黑狼不動聲色,“大小姐何必瞞我,只要是你的決定,我等死都不會皺一皺眉頭,莫非大小姐信不過我們麼?”
杜寒玉聽了更是疑惑,“你們在說什麼?我當然信得過你們,可是人生在世,受恩當報,主公待我恩重如山,我早已誓死相報,如何會存反意!?”
黑狼聞言臉色微變,“那你為何派虎頭拆臥龍崗的臺?”
“虎頭?拆臺?沒有啊?我何時派過?”杜寒玉眨著大眼睛左右瞧瞧,一臉茫然。
見她眼神清澈,神態自然,語氣平穩緩和,確實不似作偽。屋內眾人盡皆色變,黑狼和李虎頭霍然站起,面面相覷,冷汗淋漓。
杜寒玉一驚,瞬間反應過來,“拆臥龍崗的臺!?到底怎麼回事?”
“是…是我!”人高馬大的李虎頭像個犯了錯的孩子似地,哭喪著臉,低著頭道:“今兒個早上,有人在我桌上留了張紙和一卷字條,紙上吩咐我設法將那捲字條祕密交給清風寨的使者,上邊兒還壓著大小姐的印記,所以我就……”
黑狼垂頭喪氣道:“我一早就瞧見虎頭神色不對,形跡可疑,悄悄跟著他,見他私通外敵,我原本便要動手,可一看虎頭出示的印記,我也理所當然地當成是大小姐你的意思,我們都以為你是被那楊…楊兄弟給盯住了,不便下令這才留書傳信……我們就這麼…這麼…照辦了……”

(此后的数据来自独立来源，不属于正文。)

/-- What every command keeps, whatever it changes. -/
structure Lasting (s t : State) : Prop where
  pending : t.pending = s.pending
  free : s.free ≤ t.free
  outs : s.outs <:+ t.outs
  opRoot : ∀ k, s.keep.opRoot = some k → t.keep.opRoot = some k
  regs : twf resetValue s.regs = true → twf resetValue t.regs = true
  sram : twf (fun _ => 0) s.tub.sram = true → twf (fun _ => 0) t.tub.sram = true
  dram : twf (fun _ => 0) s.tub.dram = true → twf (fun _ => 0) t.tub.dram = true
  ring : twf (fun _ => 0) s.recd.ring = true → twf (fun _ => 0) t.recd.ring = true
  latch : twf (fun _ => 0) s.latch = true → twf (fun _ => 0) t.latch = true
  dieA : twf blankCopy s.keep.dieA = true → twf blankCopy t.keep.dieA = true
  dieB : twf blankCopy s.keep.dieB = true → twf blankCopy t.keep.dieB = true
  seams : twf (fun _ => SeamState.reset) s.seams = true → twf (fun _ => SeamState.reset) t.seams = true
  ports : twf (fun _ => PortState.reset) s.ports = true → twf (fun _ => PortState.reset) t.ports = true
  mdio : twf (fun _ => MdioState.reset) s.mdio = true → twf (fun _ => MdioState.reset) t.mdio = true
  circuits : twf (fun _ => Circuit.reset) s.circuits = true → twf (fun _ => Circuit.reset) t.circuits = true
  lanes : twf (fun _ => LaneState.reset) s.lanes = true → twf (fun _ => LaneState.reset) t.lanes = true
  idents : twf (fun _ => Identity.reset) s.join.idents = true → twf (fun _ => Identity.reset) t.join.idents = true
  portScheds : twf (fun _ => PortSched.reset) s.sched.ports = true → twf (fun _ => PortSched.reset) t.sched.ports = true
  aqs : twf (fun _ => AllocQueue.reset) s.sched.aqs = true → twf (fun _ => AllocQueue.reset) t.sched.aqs = true
  chans : twf (fun _ => WndChan.reset) s.wnd.chans = true → twf (fun _ => WndChan.reset) t.wnd.chans = true

/-- Agreement outside a mask. The bits: the parts of the state in their order from `cycle` (0) on, then single fields of a part. -/
structure Frame (m : Nat) (s t : State) : Prop where
  lasting : Lasting s t
  cycle : m.testBit 0 = false → t.cycle = s.cycle
  free : m.testBit 1 = false → t.free = s.free
  outs : m.testBit 2 = false → t.outs = s.outs
  regs : m.testBit 3 = false → t.regs = s.regs
  latch : m.testBit 4 = false → t.latch = s.latch
  misaligned : m.testBit 5 = false → t.misaligned = s.misaligned
  tick : m.testBit 6 = false → t.tick = s.tick
  boot : m.testBit 7 = false → t.boot = s.boot
  supply : m.testBit 8 = false → t.supply = s.supply
  time : m.testBit 9 = false → t.time = s.time
  keep : m.testBit 10 = false → t.keep = s.keep
  recd : m.testBit 11 = false → t.recd = s.recd
  pwr : m.testBit 12 = false → t.pwr = s.pwr
  assay : m.testBit 13 = false → t.assay = s.assay
  land : m.testBit 14 = false → t.land = s.land
  prot : m.testBit 15 = false → t.prot = s.prot
  seams : m.testBit 16 = false → t.seams = s.seams
  tub : m.testBit 17 = false → t.tub = s.tub
  wnd : m.testBit 18 = false → t.wnd = s.wnd
  sched : m.testBit 19 = false → t.sched = s.sched
  ports : m.testBit 20 = false → t.ports = s.ports
  mdio : m.testBit 21 = false → t.mdio = s.mdio
  ingress : m.testBit 22 = false → t.ingress = s.ingress
  join : m.testBit 23 = false → t.join = s.join
  ciph : m.testBit 24 = false → t.ciph = s.ciph
  cls : m.testBit 25 = false → t.cls = s.cls
  tally : m.testBit 26 = false → t.tally = s.tally
  circuits : m.testBit 27 = false → t.circuits = s.circuits
  looped : m.testBit 28 = false → t.looped = s.looped
  lanes : m.testBit 29 = false → t.lanes = s.lanes
  chain : m.testBit 30 = false → t.chain = s.chain
  host : m.testBit 31 = false → t.host = s.host
  stalled_ : m.testBit 32 = false → t.pwr.stalled = s.pwr.stalled
  faultsIn_ : m.testBit 33 = false → t.assay.faultsIn = s.assay.faultsIn
  opRoot_ : m.testBit 34 = false → t.keep.opRoot = s.keep.opRoot
  tickCount_ : m.testBit 35 = false → t.tick.count = s.tick.count
  dom_ : m.testBit 36 = false → t.pwr.dom = s.pwr.dom
  phase_ : m.testBit 37 = false → t.boot.phase = s.boot.phase
  now_ : m.testBit 38 = false → t.time.now = s.time.now
  ladder_ : m.testBit 39 = false → t.pwr.ladder = s.pwr.ladder
  votes_ : m.testBit 40 = false → t.pwr.votes = s.pwr.votes
  active_ : m.testBit 41 = false → t.prot.active = s.prot.active
  sram_ : m.testBit 42 = false → t.tub.sram = s.tub.sram
  dram_ : m.testBit 43 = false → t.tub.dram = s.tub.dram
  mounted_ : m.testBit 44 = false → t.keep.mounted = s.keep.mounted
  warning_ : m.testBit 45 = false → t.supply.warning = s.supply.warning
  ring_ : m.testBit 46 = false → t.recd.ring = s.recd.ring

其實也不怪他們,由於劉楓命令保密,眾人雖知杜寒玉與楊勝飛關係曖昧,可卻不知內情,在他們看來,楊勝飛即使與大小姐關係再好,他的到來,也只是劉楓派來的監軍而已,而大小姐一反常態,對他青眼有加,說不定便是緩兵之計。
“我該死!”李虎頭狠狠抽了自己一個巴掌,捶胸頓足地哀嚎道:“大小姐!我中計了…我…我闖了大禍呀!”
杜寒玉聽得冷汗直冒,“什麼印記?什麼字條?”
“就是這個印記……”李虎頭摸出一枚紫玉墜子,古樸優雅,晶瑩剔透,底部陰文篆刻著一個“玉”字,筆勢圓轉,章法嚴謹,正是杜寒玉從小慣用的私人印章。
“這印章確實是我的,可已遺失數日了……啊!糟了!那你給出去的字條……寫得什麼?”
“寫得是……缺糧有假!”
杜寒玉一聽,腦中轟的一聲,頓時頭重腳輕,天旋地轉,嬌軀搖搖欲墜,一手撐著桌面才穩住了身子。
主公精心佈置,上萬軍民通力配合,好不容易才設下的騙局,竟被一張小紙條給戳穿了,那紙條還是自己部下送出去的……這可如何向主公交代?
“不好!”杜寒玉一拍桌子,“此計已破!我要馬上稟報主公!”
“大小姐!使不得啊!”一名小頭目趕緊攔住了,“此事敗露,虎頭就死定啦!況且劉大帥若知此事,今後還會信任我等麼?”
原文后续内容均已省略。